A few news media outlets in California have reported on what has been up to now a very rare event - a strike by physicians.  An initial summary was in an article in the San Diego Union - Tribune, whose title was

First U.S. Doctors' Strike in Decades

A handful of doctors providing medical services to students at UC San Diego — and their colleagues at nine other University of California campuses — went on strike Tuesday.

It's the first time in 25 years that fully licensed doctors are picketing a U.S. employer, according to the Union of American Physicians and Dentists, which represents the physicians at the UC schools.

The work stoppage began at 7:30 a.m. and is scheduled to last one day. It involves 150 health center doctors who manage the primary care and mental health needs of students.


A second article in the Union-Tribune suggested that the point of contention between the union and the University of California administration was not primarily wages,

Collective bargaining has not gone smoothly for UC student services doctors who voted to join the Union of American Physicians and Dentists in November 2013. The two sides have not been able to agree on a contract.

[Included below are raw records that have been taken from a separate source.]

-- ==== Sys2Proof/Laws/PerInstr.lean ====
section
/-! SUPPORT. For every command: the site it names, if any, is one of the 512 columns and 448 rows of site numbers (R13, R14). -/
namespace Sys2Proof.Laws.NamedSite

/-- The site a command names: its site or SU operand. -/
def named : Instr → Option Nat
  | .powerOnReset _ _ => none
  | .bringUp _ => none
  | .bringupStageTimeout _ => none
  | .deviceResetDrst _ _ => none
  | .portReset _ _ => none
  | .nop _ _ => none
  | .identify _ _ => none
  | .evqSetup _ _ => none
  | .abort _ _ => none
  | .deviceReset _ _ => none
  | .areaCreate _ _ => none
  | .areaChange _ _ => none
  | .areaRemove _ _ => none
  | .areaClear _ _ => none
  | .areaTake _ _ => none
  | .draftLoad _ _ => none
  | .loadFlit n => some n
  | .warmLoadComplete _ => none
  | .jobStart _ _ => none
  | .jobStartPick _ => none
  | .jobStatus _ _ => none
  | .bulkWrite _ _ _ => none
  | .bulkRead _ _ _ => none
  | .remoteRead _ _ => none
  | .remoteWrite _ _ => none
  | .setFabricId _ _ => none
  | .pwrSetCap _ _ => none
  | .pwrStatus _ _ => none
  | .rackBudget _ _ => none
  | .selftestTest _ _ _ => none
  | .selftestInstall _ _ => none
  | .fenceRead _ _ => none
  | .repairRow _ _ _ => none
  | .repairSiteFence _ _ => none
  | .repairSiteRetest _ _ _ => none
  | .repairChannelRetrain _ _ _ => none
  | .repairChannelSetRate _ _ _ => none
  | .scald _ _ _ => none
  | .watchRead _ _ => none
  | .skimPartnerSet _ _ => none
  | .skimPartnerClear _ _ => none
  | .skimOverrideSet _ _ => none
  | .skimOverrideClear _ _ => none
  | .restore _ _ => none
  | .restoreResume _ _ => none
  | .drasalCert _ _ => none
  | .drasalAttest _ _ => none
  | .ownerEnrol _ _ => none
  | .debugUnlockChallenge _ _ _ => none
  | .debugUnlockResponse _ _ => none
  | .debugUnlockDisable _ _ => none
  | .debugChallengeExpiry => none
  | .fwUpdate _ _ => none
  | .bottomTreeReady => none
  | .hpcAbortWrite _ _ => none
  | .abortHwTimeout => none
  | .hpcDrstWrite _ _ => none
  | .registerWrite _ _ _ _ _ => none
  | .timPickLoRead _ _ => none
  | .idxDataRead _ _ => none
  | .idxDataWrite _ _ _ => none
  | .idxAccessTimeout _ _ => none
  | .secLockWrite _ _ => none
  | .tripleVoteSweep => none
  | .mmStageApply _ n _ => some n
  | .xsStageApply _ n _ => some n
  | .pwrStageApply _ _ => none
  | .shadowApply => none
  | .calUserWrite _ _ _ => none
  | .mmInjWrite _ n _ => some n
  | .mmRdataRead _ n => some n
  | .mmRdataWrite _ n _ => some n
  | .mmPwrRequest _ n _ => some n
  | .mmPwrForce _ n _ => some n
  | .subbankStateChange n _ => some n
  | .subbankForceTimeout n _ => some n
  | .subbankReturnOn n _ => some n
  | .shtCtlWrite _ _ _ => none
  | .fabRouteWrite _ _ _ => none
  | .stepStart _ => none
  | .stepEndPick _ => none
  | .exactDigest n => some n
  | .stepCommit _ => none
  | .remap _ _ => none
  | .remapTimeout _ => none
  | .jobResume _ => none
  | .haltReach n => some n
  | .weaveEntryExec n _ => some n
  | .flitArrival n _ _ => some n
  | .controlTokenArrival n _ => some n
  | .tokenWindowExpiry n _ => some n
  | .fellBankSwitch n _ => some n
  | .pageTakeEffect n => some n
  | .creditReturn _ _ => none
  | .wrpCreditHang _ _ => none
  | .tokenTableEmit n _ => some n
  | .mmDelivery n => some n
  | .pullEntryExec n => some n
  | .eccWriteBack n => some n
  | .dmaOpArrival n => some n
  | .dmaQueueService n _ => some n
  | .edgeDmaSlot _ n => some n
  | .fillSlot _ _ => none
  | .mmScrub n _ => some n
  | .ringDelivery n => some n
  | .siteStart n => some n
  | .mxNop n _ => some n
  | .mxEnd n _ => some n
  | .mxWait n _ => some n
  | .mxWpk n _ => some n
  | .mxLoop n _ => some n
  | .setm n _ => some n
  | .seta n _ => some n
  | .adda n _ => some n
  | .setf n _ => some n
  | .rel n _ => some n
  | .lds n _ => some n
  | .ldss n _ => some n
  | .ldc n _ => some n
  | .genc n _ => some n
  | .mac n _ => some n
  | .macBlockEntry n _ => some n
  | .out n _ => some n
  | .outs n _ => some n
  | .acc n _ => some n
  | .spmac n _ => some n
  | .ldk n _ => some n
  | .setau n _ => some n
  | .sfNop n _ => some n
  | .sfEnd n _ => some n
  | .sfWait n _ => some n
  | .sfWpk n _ => some n
  | .sfLoop n _ => some n
  | .sfBr n _ => some n
  | .bz n _ => some n
  | .bnz n _ => some n
  | .sli n _ => some n
  | .sadd n _ => some n
  | .smovv n _ => some n
  | .getpk n _ => some n
  | .fadd n _ => some n
  | .fsub n _ => some n
  | .fmul n _ => some n
  | .ffma n _ => some n
  | .fmin n _ => some n
  | .fmax n _ => some n
  | .fcmp n _ => some n
  | .iadd n _ => some n
  | .isub n _ => some n
  | .imul n _ => some n
  | .imulh n _ => some n
  | .iand n _ => some n
  | .ior n _ => some n
  | .ixor n _ => some n
  | .ishl n _ => some n
  | .ishr n _ => some n
  | .isra n _ => some n
  | .icmp n _ => some n
  | .sel n _ => some n
  | .cvt n _ => some n
  | .cvtmx n _ => some n
  | .fexp n _ => some n
  | .fexp2 n _ => some n
  | .fexpsub n _ => some n
  | .flog n _ => some n
  | .flog2 n _ => some n
  | .frcp n _ => some n
  | .frsq n _ => some n
  | .fsqrt n _ => some n
  | .ftanh n _ => some n
  | .fsig n _ => some n
  | .ferf n _ => some n
  | .fgelu n _ => some n
  | .rsum n _ => some n
  | .rmax n _ => some n
  | .rmin n _ => some n
  | .rrsum n _ => some n
  | .perm n _ => some n
  | .bcast n _ => some n
  | .ldv n _ => some n
  | .stv n _ => some n
  | .send n _ => some n
  | .hash n _ => some n
  | .rng n _ => some n
  | .sortcx n _ => some n
  | .topki n _ => some n
  | .topk n _ => some n
  | .suNop n _ => some n
  | .suWait n _ => some n
  | .wt n _ => some n
  | .suLoop n _ => some n
  | .suBr n _ => some n
  | .sett n _ => some n
  | .addt n _ => some n
  | .go n _ => some n
  | .page n _ => some n
  | .fell n _ => some n
  | .cwait n _ => some n
  | .qwait n _ => some n
  | .join n _ => some n
  | .joinReady n => some n
  | .barrierFlit n => some n
  | .barrierFlitSend n _ => some n
  | .barrierWindowEnd n => some n
  | .samp n _ => some n
  | .descriptorFlit n => some n
  | .readerEmit n => some n
  | .updateFlit n => some n
  | .accQueueServe n _ => some n
  | .flushEmit n => some n
  | .skipAlarmEval => none
  | .hbmRequest _ => none
  | .hbmGrainAccess _ _ => none
  | .hbmWriteBack _ _ => none
  | .hbmReturnRelease _ => none
  | .hbmFrameStart _ => none
  | .gatherWindowStart _ => none
  | .hbmScrub _ => none
  | .hbmTrainStep _ _ _ _ => none
  | .hbmCaPar _ _ => none
  | .hbmOdecc _ _ => none
  | .elasticStackAccess _ _ _ => none
  | .pickFrameSend _ => none
  | .slotTake _ => none
  | .codewordDecode _ _ => none
  | .laneFail _ _ => none
  | .pickHeaderReceive _ _ => none
  | .slotPush _ => none
  | .elasticFrameReceive _ _ _ => none
  | .elasticFrameSend _ => none
  | .linkFrameSend _ => none
  | .linkFrame _ _ _ => none
  | .signalDetect _ => none
  | .portTrained _ _ => none
  | .trainingTimeout _ => none
  | .lossOfSignal _ => none
  | .rotationPoint _ => none
  | .pickSteer => none
  | .upstreamLoss => none
  | .holdoverExpiry => none
  | .betterOffer _ => none
  | .masterProposal => none
  | .epochInEdge _ => none
  | .epochOutPulse => none
  | .refclkLoss => none
  | .helloSend _ => none
  | .helloReceive _ _ => none
  | .helloTimeout _ => none
  | .routeSend _ => none
  | .routeReceive _ _ => none
  | .routedFrame _ => none
  | .rmaRequest _ => none
  | .rmaResponse _ => none
  | .rmaTimeout _ => none
  | .tallyBuild _ => none
  | .tallyReceive _ _ => none
  | .fbPageSend _ _ => none
  | .fbPageReceive _ => none
  | .fbgrantSend _ _ => none
  | .fbgrantReceive _ => none
  | .fbResendTimeout _ _ => none
  | .regulatorSample _ => none
  | .clampEnd => none
  | .senseCompare _ => none
  | .budgetAdjust => none
  | .holdoffUpdate => none
  | .energyShare _ => none
  | .droopAlarm _ => none
  | .droopClear _ => none
  | .feedLoss _ => none
  | .feedReturn _ => none
  | .oneFeedLimitLift => none
  | .groupReportSend => none
  | .groupReportReceive _ _ => none
  | .groupAssignSend => none
  | .groupAssignReceive _ _ => none
  | .groupAssignTimeout => none
  | .coordinatorTakeover => none
  | .diodeRead _ _ => none
  | .throttleHoldoff _ => none
  | .regionReturn _ _ => none
  | .coolantSample _ => none
  | .shortDetect _ => none
  | .watchTest _ _ => none
  | .watchClear _ => none
  | .riskEval => none
  | .skimSend _ => none
  | .skimWriteAnswer _ _ => none
  | .skimStall _ => none
  | .smbReadStatus => none
  | .smbReadIdentity => none
  | .smbusTimeout => none
  | .sampleDrain n => some n
  | .dmaReturnArrival n _ => some n
  | .triplicatedRead _ => none
  | .hostLinkUp _ => none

Union members voted for the one-day strike after accusing the university system of refusing to provide key financial information that would aid their negotiations.


An article in the East Bay Express clarified that, 

The central unfair labor practice complaint centers on the university's refusal to disclose basic financial data to doctors as part of the negotiations, according to Dr. Jeff Nelson, a UC Berkeley physician and a member of the bargaining team.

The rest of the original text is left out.